Excerpts from a dataset
-- ==== Sys2Proof/Laws/Memory.lean ====
section
/-! SUPPORT. Memory: the read-after-write laws, and that every memory operation keeps the canonical form. -/

namespace Sys2Proof.Machine

theorem wfAbove_mono (m : Memory) (lo hi : Nat) (hle : lo ≤ hi) (h : Memory.wfAbove hi m = true) :
    Memory.wfAbove lo m = true := by
  cases m with
  | nil => rfl
  | cons x rest =>
    obtain ⟨k, b⟩ := x
    simp only [Memory.wfAbove, Bool.and_eq_true, decide_eq_true_eq] at h ⊢
    exact ⟨⟨by omega, h.1.2⟩, h.2⟩

theorem read_of_below (m : Memory) (lo a : Nat) (h : Memory.wfAbove lo m = true) (ha : a < lo) :
    Memory.read m a = Memory.blank := by
  induction m generalizing lo with
  | nil => rfl
  | cons x rest ih =>
    obtain ⟨k, b⟩ := x
    simp only [Memory.wfAbove, Bool.and_eq_true, decide_eq_true_eq] at h
    rw [Memory.read, if_neg (by omega)]
    exact ih (k + 1) h.2 (by omega)

theorem write_wfAbove (m : Memory) (lo a : Nat) (v : Byte) (h : Memory.wfAbove lo m = true) (ha : lo ≤ a) :
    Memory.wfAbove lo (Memory.write m a v) = true := by
  induction m generalizing lo with
  | nil =>
    rw [Memory.write]; split
    · rfl
    · next hv => simp only [Memory.wfAbove, Bool.and_eq_true, decide_eq_true_eq, bne_iff_ne]; exact ⟨⟨by omega, hv⟩, trivial⟩
  | cons x rest ih =>
    obtain ⟨k, b⟩ := x
    have h' := h
    simp only [Memory.wfAbove, Bool.and_eq_true, decide_eq_true_eq, bne_iff_ne] at h
    obtain ⟨⟨h1, h2⟩, h3⟩ := h
    rw [Memory.write]
    split
    · split
      · exact h'
      · next hv =>
        simp only [Memory.wfAbove, Bool.and_eq_true, decide_eq_true_eq, bne_iff_ne]
        exact ⟨⟨by omega, hv⟩, ⟨by omega, h2⟩, h3⟩
    · split
      · split
        · exact wfAbove_mono rest lo (k + 1) (by omega) h3
        · next hk hv =>
          simp only [Memory.wfAbove, Bool.and_eq_true, decide_eq_true_eq, bne_iff_ne]
          exact ⟨⟨by omega, hv⟩, by rw [hk]; exact h3⟩
      · simp only [Memory.wfAbove, Bool.and_eq_true, decide_eq_true_eq, bne_iff_ne]
        exact ⟨⟨by omega, h2⟩, ih (k + 1) h3 (by omega)⟩

/-- A write keeps the canonical form. -/
theorem write_wf (m : Memory) (a : Nat) (v : Byte) (h : Memory.wf m = true) : Memory.wf (Memory.write m a v) = true :=
  write_wfAbove m 0 a v h (Nat.zero_le a)

theorem read_write_above (m : Memory) (lo a : Nat) (v : Byte) (h : Memory.wfAbove lo m = true) (j : Nat) :
    Memory.read (Memory.write m a v) j = if j = a then v else Memory.read m j := by
  induction m generalizing lo with
  | nil =>
    rw [Memory.write]; split
    · next hv => by_cases hj : j = a <;> simp [Memory.read, hj, hv]
    · by_cases hj : j = a
      · simp [Memory.read, hj]
      · simp [Memory.read, hj, Ne.symm hj]
  | cons x rest ih =>
    obtain ⟨k, b⟩ := x
    simp only [Memory.wfAbove, Bool.and_eq_true, decide_eq_true_eq, bne_iff_ne] at h
    obtain ⟨⟨h1, h2⟩, h3⟩ := h
    rw [Memory.write]
    split
    · next hk =>
      split
      · next hv =>
        by_cases hj : j = a
        · subst hj
          rw [if_pos rfl, Memory.read, if_neg (by omega), read_of_below rest (k + 1) j h3 (by omega), hv]
        · rw [if_neg hj]
      · by_cases hj : j = a
        · rw [if_pos hj, hj, Memory.read, if_pos rfl]
        · rw [if_neg hj, Memory.read, if_neg (Ne.symm hj)]
    · split
      · next hk =>
        subst hk
        split
        · next hv =>
          by_cases hj : j = a
          · subst hj
            rw [if_pos rfl, read_of_below rest (j + 1) j h3 (by omega), hv]
          · rw [if_neg hj, Memory.read, if_neg (Ne.symm hj)]
        · by_cases hj : j = a
          · rw [if_pos hj, hj, Memory.read, if_pos rfl]
          · rw [if_neg hj, Memory.read, Memory.read, if_neg (Ne.symm hj), if_neg (Ne.symm hj)]
      · next hlt hne =>
        rw [Memory.read, Memory.read, ih (k + 1) h3]
        by_cases hj : k = j
        · subst hj; rw [if_pos rfl, if_pos rfl, if_neg (Ne.symm hne)]
        · rw [if_neg hj, if_neg hj]

/-- A read after a write: the written byte at its address, every other byte as before. -/
theorem read_write (m : Memory) (a : Nat) (v : Byte) (h : Memory.wf m = true) (j : Nat) :
    Memory.read (Memory.write m a v) j = if j = a then v else Memory.read m j :=
  read_write_above m 0 a v h j

/-- What a store may change in the chip (20_memory.md R58): one clock register, or one byte of RAM, or nothing. -/
theorem store_cases (c : Chip) (a : Nat) (w : Byte) (r : Bool) :
    (r = false ∧ a = 7 ∧ c.store a w r = { c with ck := c.ck.setIfInBounds 7 (w &&& 0x80) }) ∨
    (c.writeProtected = true ∧ c.store a w r = c) ∨
    (r = true ∧ a < 31 ∧ c.store a w r = { c with ram := c.ram.write a w }) ∨
    (r = false ∧ a < 9 ∧ c.store a w r = { c with ck := c.ck.setIfInBounds a (w &&& bankGet chipMask a) }) ∨
    c.store a w r = c := by
  unfold Chip.store
  split
  · next h => simp at h; exact .inl ⟨h.1, h.2, rfl⟩
  · split
    · next h => exact .inr (.inl ⟨h, rfl⟩)
    · split
      · next h => simp at h; exact .inr (.inr (.inl ⟨h.1, h.2, rfl⟩))
      · split
        · next h => simp at h; exact .inr (.inr (.inr (.inl ⟨h.1, h.2, rfl⟩)))
        · exact .inr (.inr (.inr (.inr rfl)))

/-- A store keeps RAM in its canonical form. -/
theorem store_ram_wf (c : Chip) (a : Nat) (w : Byte) (r : Bool) (h : c.ram.wf = true) : (c.store a w r).ram.wf = true := by
  obtain ⟨_, _, e⟩ | ⟨_, e⟩ | ⟨_, _, e⟩ | ⟨_, _, e⟩ | e := store_cases c a w r <;> rw [e]
  · exact h
  · exact h
  · exact write_wf c.ram a w h
  · exact h
  · exact h

/-- Whatever the chip sees, it keeps RAM in its canonical form. -/
theorem react_ram_wf (e : ChipEdge) (b : Bool) (c : Chip) (h : c.ram.wf = true) : (c.react e b).ram.wf = true := by
  have ht : ∀ w, (c.takeByte w).ram.wf = true := by
    intro w
    unfold Chip.takeByte
    split
    · cases cbRam c.cmd
      · exact h
      · exact store_ram_wf c _ _ _ h
    · exact store_ram_wf c _ _ _ h
  cases e
  · exact h
  · exact h
  · exact h
  · simp only [Chip.react, Chip.clockRise]
    split
    · simp only [Chip.commandBit]; split
      · split <;> exact h
      · exact h
    · simp only [Chip.dataBit]; split
      · exact ht _
      · exact h
    · exact h
    · exact h
    · exact h
  · simp only [Chip.react, Chip.clockFall]
    split
    · split <;> exact h
    · exact h
    · exact h
    · exact h
    · exact h

end Sys2Proof.Machine
end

* _EXERCISE AIM_
Only the lines from the first line of the records through the line with "decide_eq_true_eq] at h ⊢" should be reproduced, exactly and with nothing added.

* _ANSWER TO THIS PROBLEM_
-- ==== Sys2Proof/Laws/Memory.lean ====
section
/-! SUPPORT. Memory: the read-after-write laws, and that every memory operation keeps the canonical form. -/

namespace Sys2Proof.Machine

theorem wfAbove_mono (m : Memory) (lo hi : Nat) (hle : lo ≤ hi) (h : Memory.wfAbove hi m = true) :
    Memory.wfAbove lo m = true := by
  cases m with
  | nil => rfl
  | cons x rest =>
    obtain ⟨k, b⟩ := x
    simp only [Memory.wfAbove, Bool.and_eq_true, decide_eq_true_eq] at h ⊢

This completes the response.